MANILA, Philippines - The Bangko Sentral ng Pilipinas (BSP) would have to wait until 2010 for its full capitalization as the Arroyo administration finally dropped the plan to pay up the remaining P40 billion of its capital this year.
The BSP has been pressing for the government to meet its commitment but the last three administrations have failed to do so.
After long discussions with the BSP, Finance Secretary Margarito Teves said the Arroyo administration, in the end, decided to scrap the capitalization plan that the government was supposed to have completed as early as 1993.
Teves said the Department of Finance had to drop the plan after being advised that raising P40 billion to fully pay up the BSP’s P50-billion capitalization would require appropriations cover by Congress.
The Arroyo administration had earlier agreed to fulfill the requirement for government to pay up an additional P40 billion prescribed under the BSP charter, after an initial capital outlay of P10 billion.
The latest decision means the BSP will have to wait until 2010 to get much-needed capital because the newly-enacted P1.415-trillion national budget for 2009 does not include a provision earmarking the amount for the BSP.

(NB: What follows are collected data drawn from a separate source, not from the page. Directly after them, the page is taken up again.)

-- ==== Sys2Proof/Machine/StackFail.lean ====
section
/-! DEFINITION. Failed HBM4 stacks (16 R577 to R580) and uncorrectable reads of T0 and T1 (07 R259). -/

namespace Sys2Proof.Machine

/-- Page of the health block. -/
def hltPage : Nat := 0x78

/-- Stack of a directory slot: 64 bytes each (05 R158). -/
def State.dirStack (s : State) (slot : Nat) : Nat := s.interleaved Config.dirBase.toNat (64 * slot)

/-- Pages of a page set in a stack. -/
def State.pagesIn (s : State) (i stack : Nat) (v : PSet) : List Nat :=
  (List.range v.pages).filter (fun p => decide (s.stackOf i p = stack))

/-- Pages of a reservation are lost: they are POISON when it is published (01 R37; log 136). -/
def State.losePages (s : State) (i : Nat) (gone : List Nat) : State :=
  s.updPset i (fun v => { v with bad := (v.bad ++ gone).eraseDups })

/-- A reservation with pages in a failed stack: the PUBLISH that has sealed it ends ABORTED (01 R36; 05 R181). -/
def State.stackRsv (s : State) (i : Nat) (gone : List Nat) : State :=
  match (s.psetAt i).rstate with
  | .sealed id => if (s.pub id).isSome then s.abortPub id else (s.freePset i).fail id .aborted
  | _ => s.losePages i gone

/-- The level of a page set falls to its T2 copy; while TIER_PREF names T1, a promotion is owed in slack (16 R579), and one
that runs reads its pages from T2. -/
def State.stackFall (s : State) (i : Nat) : State :=
  let v := s.psetAt i
  let s := s.setPset i { v with t1 := false, level := 2 }
  let s := if v.alloc % 4 = 1 then { s with tier := { s.tier with owed := s.tier.owed ++ [(i, 1, true)] } } else s
  match s.moveOf i with
  | some m => if m.target < 2 ∧ !m.releasing then s.needPages i (List.range v.pages) false false else s
  | none => s

/-- A page set whose level copy is in T0 loses its T1 copy. A demotion to T1 whose copy had committed writes that copy again before the T0
copy is released (01 R34, R37; DEDUCED, log 185). -/
def State.stackLower (s : State) (i : Nat) : State :=
  let s := s.updPset i (fun v => { v with t1 := false })
  { s with tier := { s.tier with
      moves := updIf s.tier.moves (fun m => decide (m.pset = i ∧ m.target = 1) && !m.gone) (fun m => { m with releasing := false }) } }

/-- A page set with T1 pages in a failed stack (16 R579). -/
def State.stackPset (s : State) (i : Nat) (gone : List Nat) : State :=
  let v := s.psetAt i
  if !v.t1 ∨ gone = [] then s
  else if v.rstate ≠ .published then s.stackRsv i gone
  else if v.level ≠ 1 then s.stackLower i
  else if v.t2 then s.stackFall i
  else match s.slotOfPset i with
    | none => s
    | some j =>
      if (s.slot j).pin then gone.foldl (fun s p => (s.poisonPage j p).pageFailed i p .poison) s
      else
        let s := gone.foldl (fun s p => s.pageFailed i p .poison) s
        if (s.slot j).state = .current then s.startCascade j .poison else s

/-- Directory slots in a failed stack: entries without a committed T2 copy are handled as 05 R198 steps 4 and 5
handle them (16 R579); the publication of a PENDING one ends ABORTED (05 R181). -/
def State.stackDir (s : State) (stack : Nat) : State :=
  let s := s.dir.points.foldl (fun s p =>
    match p.kind with
    | .commit i id => if s.dirStack i = stack then s.abortPub id else s
    | .super _ copy id => if s.dirStack copy = stack then s.abortPub id else s
    | .end_ _ _ => s) s
  let es := s.dir.slots.filter (fun e => e.2.resident && decide (s.dirStack e.1 = stack) && (s.copyOf e.2.pset).isNone)
  es.foldl (fun s e =>
    let v := s.slot e.1
    if !v.resident then s
    else if v.pin then (List.range (s.psetAt v.ps).pages).foldl (fun s p => s.poisonPage e.1 p) s
    else if v.state = .current then s.startCascade e.1 .poison
    else s) s

/-- Every group with an image entry in a failed stack leaves the PSA (16 R579; 04 R143). -/
def State.stackPsa (s : State) (stack : Nat) : State :=
  (List.range 16).foldl (fun s b =>
    let v := s.bank b
    let hit := v.rows.filter (fun e => decide (s.imageStack b (e.1 / segSlots v.width) = stack))
    let s := hit.foldl (fun s e => if (s.slot e.2.dir).state = .free then s else s.unhold (s.slot e.2.dir).key) s
    s.updBank b (fun x => { x with imgBad := x.imgBad.filter (fun r => decide (s.imageStack b (r / 64) ≠ stack)) })) s

/-- Cached pages in a failed stack are dropped, and those of held layers are read again (16 R579). -/
def State.stackCache (s : State) (lost : List Cached) : State :=
  let s := { s with pfs := { s.pfs with cache := s.pfs.cache.filter (fun c => !lost.contains c) } }
  s.pfs.holds.foldl (fun s h =>
    let again := lost.filter (fun c => s.layerHas h.plan h.layer c.pset)
    again.foldl (fun s c => s.needPages c.pset [c.page] false true) s) s

/-- An HBM4 stack fails (16 R577 to R580); it stays failed until the next reset. The INFO of its record names a cause
whose code the spec does not give: a free value. -/
def State.failStack (s : State) (k : Nat) : State :=
  if s.fusedStacks ≤ k ∨ s.hlt.dead.contains k then s
  else
    let lost := s.pfs.cache.filter (fun c => decide (s.stackOf c.pset c.page = k))
    let sets := s.tier.psets.map (fun e => (e.1, s.pagesIn e.1 k e.2))
    let exts := (s.records 3).filter (fun e => decide (rfld e.2 0 30 2 ≠ 0))
    let s := { s with hlt := { s.hlt with dead := s.hlt.dead ++ [k],
                                          deadExt := s.hlt.deadExt ++ exts.map (fun (e : Nat × List Word) => (e.1, k)) } }
    let (f, s) := s.fresh
    let s := (s.raise hltPage 4).rasRecord hltPage 0x0A 2 k (Config.freeNat f)
    let s := s.stackCache lost
    let s := sets.foldl (fun (s : State) (e : Nat × List Nat) => s.stackPset e.1 e.2) s
    (s.stackDir k).stackPsa k

/-- An uncorrectable read of a stack (16 R578): 16 in distinct rows within one second fail it. The spec does not say
how addresses lie on rows; `row` stands for the row. -/
def State.stackUe (s : State) (k row : Nat) : State :=
  let old := s.hlt.ues.filter (fun e => decide (s.clk < e.2.2 + 1000000000 ∧ (e.1, e.2.1) ≠ (k, row)))
  let s := { s with hlt := { s.hlt with ues := old ++ [(k, row, s.clk)] } }
  if 16 ≤ (s.hlt.ues.filter (fun e => decide (e.1 = k))).length then s.failStack k else s

/-- Stacks with uncorrectable reads in 16 distinct rows within one second fail (16 R578). -/
def State.failStacks (s : State) : State :=
  let s := { s with hlt := { s.hlt with ues := s.hlt.ues.filter (fun e => decide (s.clk < e.2.2 + 1000000000)) } }
  ((List.range 8).filter (fun k => decide (16 ≤ (s.hlt.ues.filter (fun e => decide (e.1 = k))).length))).foldl
    (fun s k => s.failStack k) s

/-- ns of a number of PSA cycles, which are two core cycles of 1.4 GHz each (04 R153; 17 R605). -/
def psaNs (cycles : Nat) : Nat := (cycles * 10 + 6) / 7

/-- PSA_SCRUB_READ (04 R140 to R144): soft errors that have struck since the last read of the scrubber, then one row of each
bank. -/
def execPsaScrubRead (t : ScrubRead) (s : State) : Res :=
  let s := t.upsets.foldl State.upset (s.at_ t.at_)
  .next (if !s.psaCtrl 1 ∨ !s.reached .psa ∨ s.clk < s.psa.scrubAt then s
    else
      let s := { s with psa := { s.psa with scrubAt := s.clk + psaNs (s.cfgFld (pg 0x07 + 0x10C) 0 16) } }
      let slack := s.slack .psa
      ((List.range 16).foldl (fun s b => if !slack ∧ (s.bank b).late = false then s else s.scrubBank b) s).failStacks)

/-- PSA_REHOME (04 R150, R641): in slack the next group of a failed bank, in the order of its image, leaves it for the other
active banks of its width, RATE entries a millisecond. A group that is wanted no more, and an image word beyond reading,
only leave the bank. -/
def execPsaRehome (bank t : Nat) (s : State) : Res :=
  let s := s.at_ t
  .next (if !s.psaCtrl 0 ∨ !(s.slack .psa) ∨ (s.bank bank).state ≠ .failed ∨ s.clk < s.psa.rehomeAt then s
    else match (s.bank bank).image.find? (fun e => decide (e.2 / 2 ^ 62 = 1)) with
      | none => s
      | some (r, m) =>
        if (s.bank bank).imgBad.contains r then (s.withdrawSeg bank (r / 64)).failStacks
        else
          let v := s.slot (m % 2 ^ 26)
          let n := (s.groupEntries v.key).length
          let s := (s.updBank bank (fun x => (x.remove ((s.groupSlots v.key (fun _ => true)).map (·.1))).drop [r / 2 ^ x.width]))
          let s := { s with psa := { s.psa with
            rehomeAt := s.clk + (n * 1000000 + s.cfgFld (pg 0x07 + 0x114) 0 16 - 1) / s.cfgFld (pg 0x07 + 0x114) 0 16 } }
          if v.resident && s.groupHot v.key && !s.isHeld v.key then s.hold v.key else s)

/-- T1_UNCORRECTABLE_READ (07 R259; 16 R573, R578): a page read of tier 0 or 1. The T0 layer that holds a page is a free
value, since the spec does not say how pages lie on layers. -/
def execT1UncorrectableRead (tier pset page : Nat) (s : State) : Res :=
  .next (
    let v := s.psetAt pset
    if 2 ≤ tier ∨ !(v.has tier || (decide (tier = 1) && s.cached pset page)) ∨ v.pages ≤ page then s
    else
      let (k, s) := s.fresh
      let unit := if tier = 0 then Config.freeNat k % 4 else s.stackOf pset page
      let s := s.rasRecord 0x19 0x04 1 unit (psHandle v.gen pset * 2 ^ 32 + page * 2 ^ 21)
      let s :=
        if tier = 0 ∧ v.t1 then s.bump (pg pfsPage + 0x18C)
        else if v.t2 then s.healPage pset page
        else if v.rstate ≠ .published then s.losePages pset [page]
        else (s.lostPage pset page).pageFailed pset page .poison
      if tier = 1 then s.stackUe unit (pset * 2 ^ 11 + page) else s)

/-- FAIL_STACK (16 R578): HLT_CMD.FAIL_STACK is written with a stack number. -/
def execFailStack (src : Src) (stack : Nat) (s : State) : Res :=
  .next (if !s.pageOn src hltPage then s else s.failStack (stack % 8))

/-- STACK_FAIL (16 R578): training fails, or a PHY fault stays. -/
def execStackFail (stack : Nat) (s : State) : Res :=
  .next (if s.start = .verify ∨ s.start = .recovery then s else s.failStack stack)

end Sys2Proof.Machine
end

Teves earlier testified before Congress that the P177.2-billion deficit target for 2008 already included the BSP’s capitalization plan but he later denied that this was ever included in the budget.
Teves said the undertaking would have required a supplemental budget allocation but he said it was too late to do this in 2008 or in 2009. He said the DOF would seek to include the P40 billion in the 2010 national budget.
After repeated failures to meet its revenue target, the Arroyo administration shelved the capitalization plan since it would widen the budget gap that has already been adjusted twice to accommodate the impact of the slowdown in revenues.
The National Government has also withdrawn P20 billion of the P30-billion restricted deposit that was supposed to be kept until the BSP was capitalized.
Sources said the NG sought to be allowed to use part of this fund as needed to boost its cash position at a time when the BSP was also reporting losses of up to P87 billion when the peso was surging against the dollar.
Sources said the BSP only agreed to allow the restricted deposits to be touched because the NG needed the funds and finance officials promised to complete the capitalization of the central bank.
Ultimately, about P20 billion was taken out of the restricted deposits which were then used to buy Treasury bills. The government depository earned from the interest on the government securities and the Bureau of the Treasury received the cash.
The source said the treasury department then eventually deposited the cash back to the BSP but this only turned the cash around and the BSP was not really recapitalized.
“Otherwise the BSP did not get incremental benefit from the whole process,” the source said. “That will happen when the central bank is recapitalized.”